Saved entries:
-- ==== Sys2Proof/Laws/PerInstr.lean ====
section
/-! SUPPORT. The encoding round trip, instruction by instruction: decoding an operation's word gives the operation back,
under every configuration. -/

namespace Sys2Proof.Laws.RoundTrip

open Sys2Proof Sys2Proof.Machine

/-- The word of a well-formed operation decodes to it. -/
def Statement (i : Instr) : Prop := ∀ cfg : Cfg, i.wf cfg = true → decode cfg (encode cfg i) = .ok i

/-! The operand bytes. -/

theorem natOfDigits_digitsOfNat (fuel v : Nat) (h : v ≤ fuel) : natOfDigits (digitsOfNat fuel v) = v := by
  induction fuel generalizing v with
  | zero => simp_all [digitsOfNat, natOfDigits]
  | succ n ih =>
    unfold digitsOfNat
    split
    · simp_all [natOfDigits]
    · rw [natOfDigits, ih (v / 256) (by omega), BitVec.toNat_ofNat]
      omega

theorem decodePayload_encodePayload (p : Payload) : decodePayload (encodePayload p) = some p := by
  match p with
  | .absent => rfl
  | .int (.ofNat n) =>
    show some (Payload.int ((natOfDigits (digitsOfNat n n) : Nat) : Int)) = some (.int (.ofNat n))
    rw [natOfDigits_digitsOfNat n n (Nat.le_refl n)]; rfl
  | .int (.negSucc n) =>
    show some (Payload.int (-((natOfDigits (digitsOfNat n n) : Nat) : Int) - 1)) = some (.int (.negSucc n))
    rw [natOfDigits_digitsOfNat n n (Nat.le_refl n), Int.negSucc_eq]; congr 2; omega
  | .bytes b => rfl

theorem decodeClass_encodeClass (c : MsgClass) : decodeClass (encodeClass c) = some c := by cases c <;> rfl

/-! Frames. -/

/-- A frame taken apart gives its row back, chosen by direction, identifier and length (R84). -/
theorem decodeFrameWord_frameBytes (cfg : Cfg) (cls : MsgClass) (addr cmd : Byte) (p : List Byte) (tr : Trailer)
    (hp : p.length ≤ 255) :
    decodeFrameWord cfg cls (frameBytes cfg.header addr cmd p tr) = frameInstr cfg cls addr cmd p tr := by
  have hl : (BitVec.ofNat 8 p.length).toNat = p.length := by rw [BitVec.toNat_ofNat]; omega
  simp [decodeFrameWord, frameBytes, hl, decodeTrailer]

/-! One lemma per constructor. -/


theorem frameSeedStatus (addr : Byte) (payload : List Byte) (tr : Trailer) : Statement (.frameSeedStatus addr payload tr) :=
  by
  intro cfg h
  have hp : payload.length = seedPayLen := by simpa [Instr.wf] using h
  show decodeFrameWord cfg .ret (frameBytes cfg.header addr seedStatusId payload tr) = _
  rw [decodeFrameWord_frameBytes _ _ _ _ _ _ (by rw [hp]; decide)]
  simp [frameInstr, hp]

theorem frameAmpStatus (addr : Byte) (payload : List Byte) (tr : Trailer) : Statement (.frameAmpStatus addr payload tr) :=
  by
  intro cfg h
  have hp : payload.length = ampPayLen := by simpa [Instr.wf] using h
  show decodeFrameWord cfg .ret (frameBytes cfg.header addr cfg.ampStatusId payload tr) = _
  rw [decodeFrameWord_frameBytes _ _ _ _ _ _ (by rw [hp]; decide)]
  simp [frameInstr, hp]

theorem frameRet (addr : Byte) (cmd : Byte) (payload : List Byte) (tr : Trailer) : Statement (.frameRet addr cmd payload tr) :=
  by
  intro cfg h
  simp only [Instr.wf, Bool.and_eq_true, decide_eq_true_eq, Bool.not_eq_true', Bool.and_eq_false_imp, beq_iff_eq,
    beq_eq_false_iff_ne] at h
  show decodeFrameWord cfg .ret (frameBytes cfg.header addr cmd payload tr) = _
  rw [decodeFrameWord_frameBytes _ _ _ _ _ _ h.1.1]
  have h1 : ¬(cmd = seedStatusId ∧ payload.length = seedPayLen) := fun hc => h.1.2 hc.1 hc.2
  have h2 : ¬(cmd = cfg.ampStatusId ∧ payload.length = ampPayLen) := fun hc => h.2 hc.1 hc.2
  simp only [frameInstr, h1, h2, if_false]

theorem frameCmd (addr : Byte) (cmd : Byte) (payload : List Byte) (tr : Trailer) : Statement (.frameCmd addr cmd payload tr) :=
  by
  intro cfg h
  have hp : payload.length ≤ maxPay := by simpa [Instr.wf] using h
  show decodeFrameWord cfg .command (frameBytes cfg.header addr cmd payload tr) = _
  rw [decodeFrameWord_frameBytes _ _ _ _ _ _ (hp.trans (by decide))]
  simp [frameInstr, hp]

theorem rxByte (b : Byte) : Statement (.rxByte b) := fun _ _ => rfl

theorem rxOverrun (x : Byte) : Statement (.rxOverrun x) := fun _ _ => rfl

theorem rxFatal (x : Byte) : Statement (.rxFatal x) := fun _ _ => rfl

theorem rxTimeout (x : Byte) : Statement (.rxTimeout x) := fun _ _ => rfl

theorem chk (p : List Byte) : Statement (.chk p) := fun _ _ => rfl

theorem xorchk (p : List Byte) : Statement (.xorchk p) := fun _ _ => rfl

theorem encodeOp (cls : MsgClass) (cmd : Byte) (addr : Byte) (payload : Payload) : Statement (.encodeOp cls cmd addr payload) := fun cfg _ => by
  show decodeEncodeOperands 0x03 (encodeClass cls :: cmd :: addr :: encodePayload payload) = _
  simp [decodeEncodeOperands, decodeClass_encodeClass, decodePayload_encodePayload]

theorem decodeOp (cls : MsgClass) (expected : Byte) (raw : List Byte) : Statement (.decodeOp cls expected raw) := fun cfg _ => by
  show decodeDecodeOperands 0x04 (encodeClass cls :: expected :: raw) = _
  simp [decodeDecodeOperands, decodeClass_encodeClass]

theorem recv : Statement (.recv) := fun _ _ => rfl

theorem drain : Statement (.drain) := fun _ _ => rfl

theorem await (id : Byte) : Statement (.await id) := fun _ _ => rfl

theorem send (cmd : Byte) (addr : Byte) (payload : Payload) : Statement (.send cmd addr payload) := fun cfg _ => by
  show decodeSendOperands 0x08 (cmd :: addr :: encodePayload payload) = _
  simp [decodeSendOperands, decodePayload_encodePayload]

theorem ampdec (p : List Byte) : Statement (.ampdec p) := fun _ _ => rfl

theorem seeddec (p : List Byte) : Statement (.seeddec p) := fun _ _ => rfl

theorem ampStable (p : List Byte) : Statement (.ampStable p) := fun _ _ => rfl

theorem ampSysstat (p : List Byte) : Statement (.ampSysstat p) := fun _ _ => rfl

theorem ampDrvunlock (p : List Byte) : Statement (.ampDrvunlock p) := fun _ _ => rfl

theorem ampDrvcur (p : List Byte) : Statement (.ampDrvcur p) := fun _ _ => rfl

theorem ampPdval (p : List Byte) : Statement (.ampPdval p) := fun _ _ => rfl

theorem ampPdstat (p : List Byte) : Statement (.ampPdstat p) := fun _ _ => rfl

theorem ampTemp (p : List Byte) : Statement (.ampTemp p) := fun _ _ => rfl

theorem seedTset (p : List Byte) : Statement (.seedTset p) := fun _ _ => rfl

theorem seedTact (p : List Byte) : Statement (.seedTact p) := fun _ _ => rfl

theorem seedTdiode (p : List Byte) : Statement (.seedTdiode p) := fun _ _ => rfl

theorem seedIset (p : List Byte) : Statement (.seedIset p) := fun _ _ => rfl

theorem seedIact (p : List Byte) : Statement (.seedIact p) := fun _ _ => rfl

theorem seedPiezo (p : List Byte) : Statement (.seedPiezo p) := fun _ _ => rfl

theorem seedWavelen (p : List Byte) : Statement (.seedWavelen p) := fun _ _ => rfl

theorem seedPower (p : List Byte) : Statement (.seedPower p) := fun _ _ => rfl

theorem seedEmission (p : List Byte) : Statement (.seedEmission p) := fun _ _ => rfl

theorem seedRunh (p : List Byte) : Statement (.seedRunh p) := fun _ _ => rfl

theorem seedRunm (p : List Byte) : Statement (.seedRunm p) := fun _ _ => rfl

theorem seedGrating (p : List Byte) : Statement (.seedGrating p) := fun _ _ => rfl

theorem fieldAmpStable (c : List Byte) : Statement (.fieldAmpStable c) := fun cfg h => by
  simp only [Instr.wf, beq_iff_eq] at h
  simp [decode, encode, h, fieldInstr]

theorem fieldAmpSysstat (c : List Byte) : Statement (.fieldAmpSysstat c) := fun cfg h => by
  simp only [Instr.wf, beq_iff_eq] at h
  simp [decode, encode, h, fieldInstr]

theorem fieldAmpDrvunlock (c : List Byte) : Statement (.fieldAmpDrvunlock c) := fun cfg h => by
  simp only [Instr.wf, beq_iff_eq] at h
  simp [decode, encode, h, fieldInstr]

theorem fieldAmpDrvcur (c : List Byte) : Statement (.fieldAmpDrvcur c) := fun cfg h => by
  simp only [Instr.wf, beq_iff_eq] at h
  simp [decode, encode, h, fieldInstr]

theorem fieldAmpPdval (c : List Byte) : Statement (.fieldAmpPdval c) := fun cfg h => by
  simp only [Instr.wf, beq_iff_eq] at h
  simp [decode, encode, h, fieldInstr]

theorem fieldAmpPdstat (c : List Byte) : Statement (.fieldAmpPdstat c) := fun cfg h => by
  simp only [Instr.wf, beq_iff_eq] at h
  simp [decode, encode, h, fieldInstr]

theorem fieldAmpTemp (c : List Byte) : Statement (.fieldAmpTemp c) := fun cfg h => by
  simp only [Instr.wf, beq_iff_eq] at h
  simp [decode, encode, h, fieldInstr]

theorem fieldSeedTset (c : List Byte) : Statement (.fieldSeedTset c) := fun cfg h => by
  simp only [Instr.wf, beq_iff_eq] at h
  simp [decode, encode, h, fieldInstr]

theorem fieldSeedTact (c : List Byte) : Statement (.fieldSeedTact c) := fun cfg h => by
  simp only [Instr.wf, beq_iff_eq] at h
  simp [decode, encode, h, fieldInstr]

theorem fieldSeedTdiode (c : List Byte) : Statement (.fieldSeedTdiode c) := fun cfg h => by
  simp only [Instr.wf, beq_iff_eq] at h
  simp [decode, encode, h, fieldInstr]

theorem fieldSeedIset (c : List Byte) : Statement (.fieldSeedIset c) := fun cfg h => by
  simp only [Instr.wf, beq_iff_eq] at h
  simp [decode, encode, h, fieldInstr]

theorem fieldSeedIact (c : List Byte) : Statement (.fieldSeedIact c) := fun cfg h => by
  simp only [Instr.wf, beq_iff_eq] at h
  simp [decode, encode, h, fieldInstr]

theorem fieldSeedPiezo (c : List Byte) : Statement (.fieldSeedPiezo c) := fun cfg h => by
  simp only [Instr.wf, beq_iff_eq] at h
  simp [decode, encode, h, fieldInstr]

theorem fieldSeedWavelen (c : List Byte) : Statement (.fieldSeedWavelen c) := fun cfg h => by
  simp only [Instr.wf, beq_iff_eq] at h
  simp [decode, encode, h, fieldInstr]

theorem fieldSeedPower (c : List Byte) : Statement (.fieldSeedPower c) := fun cfg h => by
  simp only [Instr.wf, beq_iff_eq] at h
  simp [decode, encode, h, fieldInstr]

theorem fieldSeedEmission (c : List Byte) : Statement (.fieldSeedEmission c) := fun cfg h => by
  simp only [Instr.wf, beq_iff_eq] at h
  simp [decode, encode, h, fieldInstr]

theorem fieldSeedRunh (c : List Byte) : Statement (.fieldSeedRunh c) := fun cfg h => by
  simp only [Instr.wf, beq_iff_eq] at h
  simp [decode, encode, h, fieldInstr]

theorem fieldSeedRunm (c : List Byte) : Statement (.fieldSeedRunm c) := fun cfg h => by
  simp only [Instr.wf, beq_iff_eq] at h
  simp [decode, encode, h, fieldInstr]

theorem fieldSeedGrating (c : List Byte) : Statement (.fieldSeedGrating c) := fun cfg h => by
  simp only [Instr.wf, beq_iff_eq] at h
  simp [decode, encode, h, fieldInstr]

theorem dispatchSeed (m : Message) : Statement (.dispatchSeed m) := fun cfg h => by
  simp only [Instr.wf, Bool.and_eq_true, beq_iff_eq, bne_iff_ne, ne_eq] at h
  show (if [m.command] = [m.command] then Except.ok (dispatchInstr cfg m) else _) = _
  rw [if_pos rfl, dispatchInstr, if_neg h.2, if_pos h.1]

theorem dispatchAmp (m : Message) : Statement (.dispatchAmp m) := fun cfg h => by
  simp only [Instr.wf, beq_iff_eq] at h
  simp [decode, encode, dispatchInstr, h]

theorem dispatchNone (m : Message) : Statement (.dispatchNone m) := fun cfg h => by
  simp only [Instr.wf, Bool.and_eq_true, bne_iff_ne, ne_eq] at h
  simp [decode, encode, dispatchInstr, h]

end Sys2Proof.Laws.RoundTrip
end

_Aim of the task_
There is a line with "simp only [frameInstr, h1, h2, if_false]" and a line with "theorem rxTimeout (x" above. Copy exactly those two lines and all lines between them, with nothing else.

_Response to the exercise_
  simp only [frameInstr, h1, h2, if_false]

theorem frameCmd (addr : Byte) (cmd : Byte) (payload : List Byte) (tr : Trailer) : Statement (.frameCmd addr cmd payload tr) :=
  by
  intro cfg h
  have hp : payload.length ≤ maxPay := by simpa [Instr.wf] using h
  show decodeFrameWord cfg .command (frameBytes cfg.header addr cmd payload tr) = _
  rw [decodeFrameWord_frameBytes _ _ _ _ _ _ (hp.trans (by decide))]
  simp [frameInstr, hp]

theorem rxByte (b : Byte) : Statement (.rxByte b) := fun _ _ => rfl

theorem rxOverrun (x : Byte) : Statement (.rxOverrun x) := fun _ _ => rfl

theorem rxFatal (x : Byte) : Statement (.rxFatal x) := fun _ _ => rfl

theorem rxTimeout (x : Byte) : Statement (.rxTimeout x) := fun _ _ => rfl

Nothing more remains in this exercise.